Chalk stick fracture
Overview
- Definition: A catastrophic, usually 3-column fracture occurring in an ankylosed (fused) spine.
- Biomechanics: The "long lever arm" effect.
- The fused spine cannot dissipate energy via segmental motion.
- Force is concentrated at a single focal point, causing a shear or hyperextension injury.
- Etiology:
- Ankylosing Spondylitis (Most common due to concurrent osteoporosis).
- DISH (Frequent, usually trans-discal).
- Surgical fusion (long segment).
Clinical presentation
- Mechanism: Often trivial trauma (e.g., fall from standing/sitting).
- Neurology: High rate of neurological deficit (SCI) because the fracture is highly unstable.
- The "Fatal pause": Patients may present with only "back pain" and no neuro deficit initially. If missed, the spine shifts, shearing the cord later.
Imaging features
Plain radiograph (The "miss" zone)
- Sensitivity: Poor. The fracture line is often horizontal and obscures easily.
- Signs:
- Discontinuity in the "bamboo" or "candle wax" line.
- Widening of a disc space (Transdiscal fracture).
- Look specifically at the cervicothoracic junction (C7/T1) and thoracolumbar junction (T10-L2).
CT (Mandatory)
- Rule: Any patient with AS or DISH + back pain + history of trauma = CT whole spine.
- Findings:
- "Through-and-through" fracture line involving anterior and posterior elements.
- "Open book" appearance of the disc space.
MRI
- Role: Assess cord injury and soft tissue.
- Key Finding: Epidural Haematoma.
- The rigid spine does not tamponade bleeding well. Venous plexus bleeding can compress the cord rapidly even if the bone alignment looks okay.
Complications
- Spinal Cord Injury (SCI): severe and permanent.
- Epidural Haematoma: Requires urgent decompression.
- Pseudoarthrosis (Andersson lesion):
- If the fracture is missed or not fixed, the constant motion at that single mobile segment creates a "false joint".

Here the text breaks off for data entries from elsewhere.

-- ==== Sys2Proof/Machine/Crypto.lean ====
section
/-!
DEFINITION. The cryptographic functions of 00 Table 0-2, by the standards named there: SHA-256 (FIPS 180), HMAC (FIPS 198),
AES (FIPS 197) with its modes (SP 800-38), ChaCha20-Poly1305 (RFC 8439), ECDSA over P-256 (FIPS 186) and HMAC_DRBG
(SP 800-90A). Byte strings stand in the order of their standard; the coordinates X, Y and the values r, s are little-endian
numbers (00 R3).
-/

namespace Sys2Proof.Machine

/-- A string in pieces of `n` bytes, the last one as long as it is. -/
def groupsFrom (n : Nat) : Nat → List Byte → List (List Byte)
  | 0, _ => []
  | fuel + 1, bs => if bs.isEmpty then [] else bs.take n :: groupsFrom n fuel (bs.drop n)

def byteGroups (n : Nat) (bs : List Byte) : List (List Byte) := groupsFrom n bs.length bs

def xorBytes (a b : List Byte) : List Byte := List.zipWith (· ^^^ ·) a b

/-! ## SHA-256 and HMAC -/

/-- The 64 constants of the rounds. -/
def shaK : List (BitVec 32) :=
  [0x428a2f98, 0x71374491, 0xb5c0fbcf, 0xe9b5dba5, 0x3956c25b, 0x59f111f1, 0x923f82a4, 0xab1c5ed5,
   0xd807aa98, 0x12835b01, 0x243185be, 0x550c7dc3, 0x72be5d74, 0x80deb1fe, 0x9bdc06a7, 0xc19bf174,
   0xe49b69c1, 0xefbe4786, 0x0fc19dc6, 0x240ca1cc, 0x2de92c6f, 0x4a7484aa, 0x5cb0a9dc, 0x76f988da,
   0x983e5152, 0xa831c66d, 0xb00327c8, 0xbf597fc7, 0xc6e00bf3, 0xd5a79147, 0x06ca6351, 0x14292967] ++
  [0x27b70a85, 0x2e1b2138, 0x4d2c6dfc, 0x53380d13, 0x650a7354, 0x766a0abb, 0x81c2c92e, 0x92722c85,
   0xa2bfe8a1, 0xa81a664b, 0xc24b8b70, 0xc76c51a3, 0xd192e819, 0xd6990624, 0xf40e3585, 0x106aa070,
   0x19a4c116, 0x1e376c08, 0x2748774c, 0x34b0bcb5, 0x391c0cb3, 0x4ed8aa4a, 0x5b9cca4f, 0x682e6ff3,
   0x748f82ee, 0x78a5636f, 0x84c87814, 0x8cc70208, 0x90befffa, 0xa4506ceb, 0xbef9a3f7, 0xc67178f2]

/-- The initial hash value. -/
def shaInit : List (BitVec 32) :=
  [0x6a09e667, 0xbb67ae85, 0x3c6ef372, 0xa54ff53a, 0x510e527f, 0x9b05688c, 0x1f83d9ab, 0x5be0cd19]

/-- Three rotations of a word to the right, the last one a shift where `cut` says so, joined by exclusive-OR. -/
def shaMix (x : BitVec 32) (i j k : Nat) (cut : Bool) : BitVec 32 :=
  x.rotateRight i ^^^ x.rotateRight j ^^^ (if cut then x >>> k else x.rotateRight k)

/-- `n` more words of the message schedule, newest first. -/
def shaExtend : Nat → List (BitVec 32) → List (BitVec 32)
  | 0, w => w
  | n + 1, w =>
    let g (i : Nat) : BitVec 32 := w.getD i 0
    shaExtend n ((shaMix (g 1) 17 19 10 true + g 6 + shaMix (g 14) 7 18 3 true + g 15) :: w)

/-- One round on the eight working variables. -/
def shaRound (v : List (BitVec 32)) (kw : BitVec 32) : List (BitVec 32) :=
  match v with
  | [a, b, c, d, e, f, g, h] =>
    let t := h + shaMix e 6 11 25 false + ((e &&& f) ^^^ (~~~e &&& g)) + kw
    [t + shaMix a 2 13 22 false + ((a &&& b) ^^^ (a &&& c) ^^^ (b &&& c)), a, b, c, d + t, e, f, g]
  | _ => v

/-- One block of 64 bytes. -/
def shaBlock (v : List (BitVec 32)) (block : List Byte) : List (BitVec 32) :=
  let w := (shaExtend 48 ((byteGroups 4 block).map (fun p => BitVec.ofNat 32 (beNat p))).reverse).reverse
  List.zipWith (· + ·) v ((List.zipWith (· + ·) shaK w).foldl shaRound v)

/-- SHA-256; the first byte of the output is the most significant one. -/
@[irreducible] def sha256 (bs : List Byte) : BitVec 256 :=
  let padded := bs ++ 0x80 :: List.replicate ((119 - bs.length % 64) % 64) 0 ++ beBytes 8 (8 * bs.length)
  BitVec.ofNat 256 (((byteGroups 64 padded).foldl shaBlock shaInit).foldl (fun a w => a * 2 ^ 32 + w.toNat) 0)

/-- A digest as the bytes of the SHA-256 output. -/
def digestBytes (d : BitVec 256) : List Byte := beBytes 32 d.toNat

def shaBytes (bs : List Byte) : List Byte := digestBytes (sha256 bs)

/-- HMAC-SHA-256 under a key of at most 64 bytes. -/
@[irreducible] def hmac (key bs : List Byte) : BitVec 256 :=
  let pad (b : Byte) : List Byte := (bytesAt key 0 64).map (· ^^^ b)
  sha256 (pad 0x5C ++ shaBytes (pad 0x36 ++ bs))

- Leads to destructive endplate changes (mimics infection/discitis).
Management principles
- Stability: The spine is notoriously unstable (like two long sticks held together by a loose hinge).
- Treatment: Almost always surgical fixation (long-segment posterior instrumentation) to re-create the lever arm stability.
- Contraindication: Conservative management (collars/braces) is usually insufficient and dangerous (high rate of non-union and secondary cord injury).
High-yield exam pearls
The "Discitis" Mimic
In a patient with AS, if you see a single level of severe endplate destruction and sclerosis:
- Check for trauma history.
- It is likely an Andersson Lesion (chronic non-union of a fracture) rather than infection.
- Differentiation: Infection usually involves a soft tissue abscess; Andersson lesions do not.
The "Back Pain" Trap
Never send an AS/DISH patient home with just an X-ray after a fall.
- X-rays miss these fractures > 50% of the time.
- Low threshold for CT is the standard of care.